1 - explore, rename and remove the characteristics of each theme;

2 - rename or discard specific themes;

3 - assess the semantic coherence of each theme;

4 - test the model by a Naïve Bayes Classifier which assigns context units (i.e. documents and/or elementary contexts) to themes;

5 - apply the model and visualize the relationships between the different themes;

6 - export a dictionary of categories.

In detail:

1 - Explore, rename and remove the characteristics of each theme

In this chart (see above) "high probability" indicates a probability >=.75.

By clicking on each theme label (see "A" above), tables and charts can be visualized (see "B" above); moreover, by clicking on words in the table (see "C" above), their distribution within the various themes is displayed and a "remove" option is available.

The reading keys of the table are as follows:
IN THEME = tokens of each word within the selected theme;
TOT = total tokens of each word within the corpus (or the subset) analysed;
IN (%) = percentage values of each word within the selected theme;
(p) = probability value of each word over themes;
TYPE = specific when the word belongs to the selected theme only (i.e. p=1); shared in the other cases.

By selecting the complete results option (see "B" above) a HTML file is created including all themes and their characteristic vocabulary; moreover, two XLS files can be saved.

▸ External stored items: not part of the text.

/-- A PREEMPT taken (R415). -/
def State.preempt (s : State) (v cls own : Nat) : State :=
  match s.ctx? v with
  | none => s
  | some c =>
    let us := s.deadlineOf v cls own
    let til := if us = 0 then none else some (s.cycle + us * Config.usCycles)
    match c.preState with
    | .running =>
      if (s.inFlight v).any fun L => L.rcd.cls < cls then s.updCtx v fun c => { c with preResult := 2 }
      else s.updCtx v fun c => { c with preState := .draining, preCls := cls, deadline := til }
    | .draining => s.updCtx v fun c => { c with deadline := earlier c.deadline til }
    | .saving => s
    | .suspended => s
    | .resetting => s
    | .reset => s

/-- PREEMPT (R415). -/
def execPreempt (die q : Nat) (s : State) : Host.Outcome State Fault Refusal :=
  s.takeCommand die q (· == 5) fun s c =>
    .next ((s.consume die q).preempt (fieldAt c 8 1) (fieldAt c 9 1) (fieldAt c 12 4))

/-! ### Invalidations, counters, replies -/

/-- GO written: an invalidation of the range and context that the block holds starts (R76). -/
def State.goInvalidate (s : State) (die : Nat) : State :=
  s.updDie die fun d => { d with invalidating := d.invalidating ++ [(d.vbase, d.nunits, d.ivctx.toNat)] }

/-- INVALIDATION_GO (R76). -/
def execInvalidationGo (die : Nat) (s : State) : Host.Outcome State Fault Refusal :=
  if s.answers? die then .next ((s.touch die).goInvalidate die) else .fault .notEnabled

/-- Takes the translations of a context for a range out of a die's buffers; 0 units name all of them (R76). -/
def Die.invalidate (d : Die) (base : DWord) (units : Word) (ctx : Nat) : Die :=
  let hit (t : Tlb) : Bool := t.ctx == ctx && (units == 0 || overlap t.va t.size base.toNat (units.toNat * 65536))
  { d with tlb := d.tlb.filter fun t => !hit t }

/-- INVALIDATION_COMPLETE (R76). -/
def execInvalidationComplete (die : Nat) (s : State) : Host.Outcome State Fault Refusal :=
  match (s.die die).invalidating with
  | [] => .fault .notEnabled
  | (base, units, ctx) :: rest =>
    .next (s.updDie die fun d =>
      { (d.invalidate base units ctx) with invalidating := rest, ivdone := d.ivdone + 1 })

/-- The context whose range holds a counter of a die; that of a suspended one is free (R46, R419). -/
def State.counterOwner (s : State) (die no : Nat) : Option Ctx :=
  s.ctxs.find? fun c => c.taskDie == die && c.preState != .suspended && c.cbase ≤ no && no < c.cbase + c.ccount

/-- A counter is armed with a COUNT; 0 fires it at once, for the context that owns it (R47). -/
def State.armCounter (s : State) (die no : Nat) (c : Counter) : State :=
  let put (c : Counter) : State := s.updDie die fun d => { d with counters := d.counters.set no c }
  let c := { c with st := .armed, cxl := false }
  if c.count = 0 then
    match s.counterOwner die no with
    | none => put { c with st := .fired }
    | some o => (put c).fire o.id die no c
  else put c

/-- The counter as a write of its first 4 or 8 bytes leaves it (R47). -/
def Counter.written (c : Counter) (size : Nat) (v : DWord) : Counter :=
  let c := { c with count := v.setWidth 32 }
  if size = 8 then { c with queue := (v >>> 32).setWidth 6 } else c

/-- Whether arming a counter would fire it into a full buffer, for which the write waits (R49). -/
def State.armWaits (s : State) (die : Nat) (v : DWord) : Bool :=
  v.setWidth 32 == 0#32 && Config.firedBuffer ≤ (s.die die).fired.length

When the "shared words" option is selected (see below) it is possible to explore the corresponding table and create a chart for each item selected.

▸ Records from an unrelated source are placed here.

-- ==== Sys2Proof/Machine/Put.lean ====
section
/-! DEFINITION. Puts, windows and the window transport (R372 to R379, R421). -/

namespace Sys2Proof.Machine

/-! ### Handles (R372, R377) -/

def Ctx.handle (c : Ctx) (h : Nat) : Handle := c.handles.getD h default

def State.updHandle (s : State) (ctx h : Nat) (f : Handle → Handle) : State :=
  s.updCtx ctx fun c => { c with handles := c.handles.modify h f }

/-- Whether a counter has reached a value (R377). -/
def reached (cur val : Word) : Bool := decide ((cur - val).toNat < 2 ^ 31)

/-- The counter on which a WINWAIT waits: ACK or RCV (R377). -/
def Handle.counter (h : Handle) (ack : Bool) : Word := if ack then h.ack else h.rcv

/-- WINRD (R377). -/
def execWinrd (f : FormDA) (s : State) : Host.Outcome State Fault Refusal :=
  issuing s fun x =>
    x.uniform {} [wop f.d 2, wop f.a] true fun s o w =>
      let sel := w f.a.toNat
      let h := sel.toNat % 64
      let H := (s.ctx x.b.ctx).handle h
      if sel.getLsbD 6 then
        ((s.setW o f.d [H.issued, H.err.setWidth 32]).updHandle x.b.ctx h fun y => { y with err := 0 }, .done)
      else (s.setW o f.d [H.rcv, H.ack], .done)

/-- WINWAIT (R377). -/
def execWinwait (f : FormDAB) (s : State) : Host.Outcome State Fault Refusal :=
  issuing s fun x =>
    x.uniform {} [wop f.d, wop f.a, wop f.b] true fun s o w =>
      let sel := w f.a.toNat
      let h := sel.toNat % 64
      let ack := sel.getLsbD 6
      let c := ((s.ctx x.b.ctx).handle h).counter ack
      if reached c (w f.b.toNat) then ((s.acquire o.blk o.warp 3).setW o f.d [c], .done)
      else
        (s.updWarp o.blk o.warp fun W => { W with wait := some (.window h ack (w f.b.toNat) f.d.toNat) }, .done)

/-- WINWAIT_RELEASE (R377). -/
def execWinwaitRelease (b w : Nat) (s : State) : Host.Outcome State Fault Refusal :=
  s.release? b w fun q =>
    match q with
    | .window h ack val d =>
      let c := ((s.ctx (s.blk b).ctx).handle h).counter ack
      if reached c val then some ((s.acquire b w 3).updWarp b w fun W => W.setReg d c) else none
    | _ => none

/-! ### Posts (R373 to R375) -/

/-- Whether a put record breaks its table (R373). -/
def badPut (signal : Bool) (d : List Byte) : Bool :=
  let n (off len : Nat) : Nat := fieldAt d off len
  n 0 8 % 4 != 0 || (n 17 1 == 1 && n 4 4 != 0) || n 8 4 % 4 != 0 || n 12 4 < 4 || 16777216 < n 12 4 || n 12 4 % 4 != 0
    || 63 < n 16 1 || 1 < n 17 1 || !zeroBytes d 18 2 || (!signal && n 20 4 != 0) || !zeroBytes d 24 8

/-- Whether frames can leave for a target package: it is this one, or its route is valid and the port that it
selects enabled (R379); in Twilight mode no frame leaves the package (R435). -/
def State.canSend (s : State) (tpkg thandle : Nat) : Bool :=
  if tpkg = s.pkgId then true
  else if s.mode == .twilight then false
  else match s.routes.find? fun r => r.pkg == tpkg with
    | none => false
    | some r => tpkg ≤ 4095 && r.valid && (s.ports.getD ((r.first + thandle % r.span) % 16) default).enable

2 - Rename or discard specific themes

In order or discard specific themes, just select one of them (see "A" below) and click on the "rename/remove" button (see "B" below).

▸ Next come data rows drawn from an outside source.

/-! ### Links, host memory traffic, power (R39, R388, R434 to R437) -/

/-- HOST_CXL_MEM_WRITE: for each of its sectors delivered to the cores of the die whose memory it is (R388). -/
def execHostCxlMemWrite (pa : Nat) (bytes : List Byte) (s : State) : Host.Outcome State Fault Refusal :=
  if !s.powered || isHost pa || !paRangeOk pa bytes.length then .fault .notEnabled
  else
    let secs (d : Nat) : List Nat := (sectorsOf pa bytes.length).filter fun sec => homeDie (64 * sec) == d
    .next ((List.range Config.dies).foldl (fun s d => s.deliver (Sig.ofSectors (secs d)) 2 d 0 none) (s.writePa pa bytes))

/-- A snoop of a line of host memory: a die whose L2 holds it invalidates it and delivers the signature of its sectors
to the die's cores (R388). An L2 may have fetched the line unasked (assumption 20). -/
def State.snoop (s : State) (die line : Nat) (unasked : Bool) : State :=
  if (s.die die).hostLines.contains line || unasked then
    (s.updDie die fun d => { d with hostLines := d.hostLines.filter (· != line) }).publish [(line * 128, 128)] 2 die 0
  else s

/-- HOST_SNOOP: a host agent's write to host memory; the dies' L2s are snooped for its lines (R388). `held` names dies
whose L2 has fetched the lines unasked (assumption 20). An atomic that has read its word before does not see the write
(R38, R360). -/
def execHostSnoop (pa : Nat) (bytes : List Byte) (held : List Nat) (s : State) : Host.Outcome State Fault Refusal :=
  if !s.powered || !isHost pa || !paRangeOk pa bytes.length then .fault .notEnabled
  else
    let lines := (List.range ((pa + bytes.length - 1) / 128 - pa / 128 + 1)).map fun i => pa / 128 + i
    .next ((List.range Config.dies).foldl (fun s d =>
      lines.foldl (fun s n => s.snoop d n (held.contains d)) s) (s.hostWrite pa bytes))

/-- LINK_RETRY: logged, and delivered once (R39, R422). -/
def execLinkRetry (die : Nat) (s : State) : Host.Outcome State Fault Refusal :=
  if s.powered && die < Config.dies then .next (s.log die { kind := 3, die := some die }) else .fault .notEnabled

/-- MODULE_DOWN: one of a die's two modules fails training (R39). -/
def execModuleDown (die : Nat) (s : State) : Host.Outcome State Fault Refusal :=
  if !s.powered || Config.dies ≤ die || (s.die die).hostUp != 3 then .fault .notEnabled
  else
    let (second, s) := s.race
    let bit : BitVec 2 := if second then 2 else 1
    .next (s.updDie die fun d => { d with hostUp := d.hostUp &&& ~~~bit, hostFailed := d.hostFailed ||| bit })

/-- TRAINING_COMPLETE: near memory, or the links (R434, R435). -/
def execTrainingComplete (die : Nat) (link : Bool) (s : State) : Host.Outcome State Fault Refusal :=
  let bit : BitVec 2 := if link then 2 else 1
  if !s.powered || Config.dies ≤ die || (s.die die).trained &&& bit != 0 then .fault .notEnabled
  else .next (s.updDie die fun d => { d with trained := d.trained ||| bit })

/-- The device without power: only memory that the host holds keeps its contents (R437). The model's own fields go
on. -/
def State.unpowered (s : State) : State :=
  { State.reset with
    mode := .off, mem := s.mem.filter fun c => isHost c.1, poison := s.poison.filter fun p => isHost (64 * p.1),
    inputs := s.inputs, wire := s.wire, tick := s.tick, nextId := s.nextId }

/-- POWER_REMOVAL (R437). -/
def execPowerRemoval (s : State) : Host.Outcome State Fault Refusal :=
  if s.powered then .next s.unpowered else .fault .notEnabled

/-- POWER_ON: the device starts in Twilight mode (R435). -/
def execPowerOn (s : State) : Host.Outcome State Fault Refusal :=
  if s.powered then .fault .notEnabled else .next { s.unpowered with mode := .twilight }

/-- Whether a die has a resident block, an engine operation or a pending command (R437). -/
def State.dieBusy (s : State) (die : Nat) : Bool :=
  let on (b : Nat) : Bool := (s.blk b).die == die
  s.blocks.any (fun b => b.resident && b.die == die) || (List.range s.blocks.length).any (fun b => on b && s.enginesBusy b)
    || s.hostCopies.any (fun c => c.die == die) || !(s.die die).invalidating.isEmpty || s.doorbells.contains die
    || s.mbox.any (fun x => x.1 == die) || (s.die die).cmdqs.any fun q => q.flags.getLsbD 0 && !q.stopped
        && (q.prod != q.consumed || !q.open_.isEmpty || q.waiting.isSome)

When the appropriate box appears, depending on your goals, you can change the label by choosing among the available words or by typing a new label in the appropriate field (see "C" below); otherwise you can discard the selected theme just by clicking on the corresponding button (see "D" below)

3 - Assess the semantic coherence of each theme

When clicking the Quality Indices button (see the picture above), T-LAB computes the average similarity between the top 10 words of each theme.
More specifically:
- the top 10 words are those with the highest probability values over themes;
- the average similarity is computed using the cosine index;
- the cosine index of each word pairs, like the Word Association tool, is computed at the text segment (i.e. elementary context) level .
As a result, T-LAB creates a HTML table where the 'k' themes are listed according to their 'semantic coherence' (i.e. the first theme in the list is the one with the highest average similarity index).
N.B.: Because the above measures vary according to the selected words, the user is advised to repeat the procedure each time any of the top 10 words of each theme is removed.

4 - Test the Model

At the end of the analysis procedure (see above the "a" and "b" points) each context unit (i.e. primary documents or elementary contexts) is represented as mixture of different topics; differently the Naïve Bayes Classifier used in this step assigns each context unit to the topic which is the most characteristic of it.
For this reason, when the "Test the Model" option is selected, T-LAB creates a HTML file and two XLS files including the classification of contexts units (see below).

5 - Apply the model

After having applied and saved the model (see "A" below), the results of analysis can be immediately visualised by a MDS map.

Moreover, given that after exiting from the analysis (see "B" above) themes are recorded as clusters of context units (i.e. like the Thematic Analysis of Elementary Contexts and Thematic Classification of Documents results), the new thematic variables just created (i.e. CONT_CLUST and/or DOC_CLUST) can be explored by using various T-LAB tools (see below).

For example, you can perform a Correspondence Analysis of themes (see below)

produce a network map (see below) by using the Sequence of Themes tool

obtain Word Associations map by using the corresponding T-LAB tool (see below) and so on.


6 - Export a dictionary of categories

When this option is selected a dictionary file with the .dictio extension is created which is ready to be imported by any T-LAB tool for thematic analysis. In such a dictionary each theme (or category) is described by its characteristic words.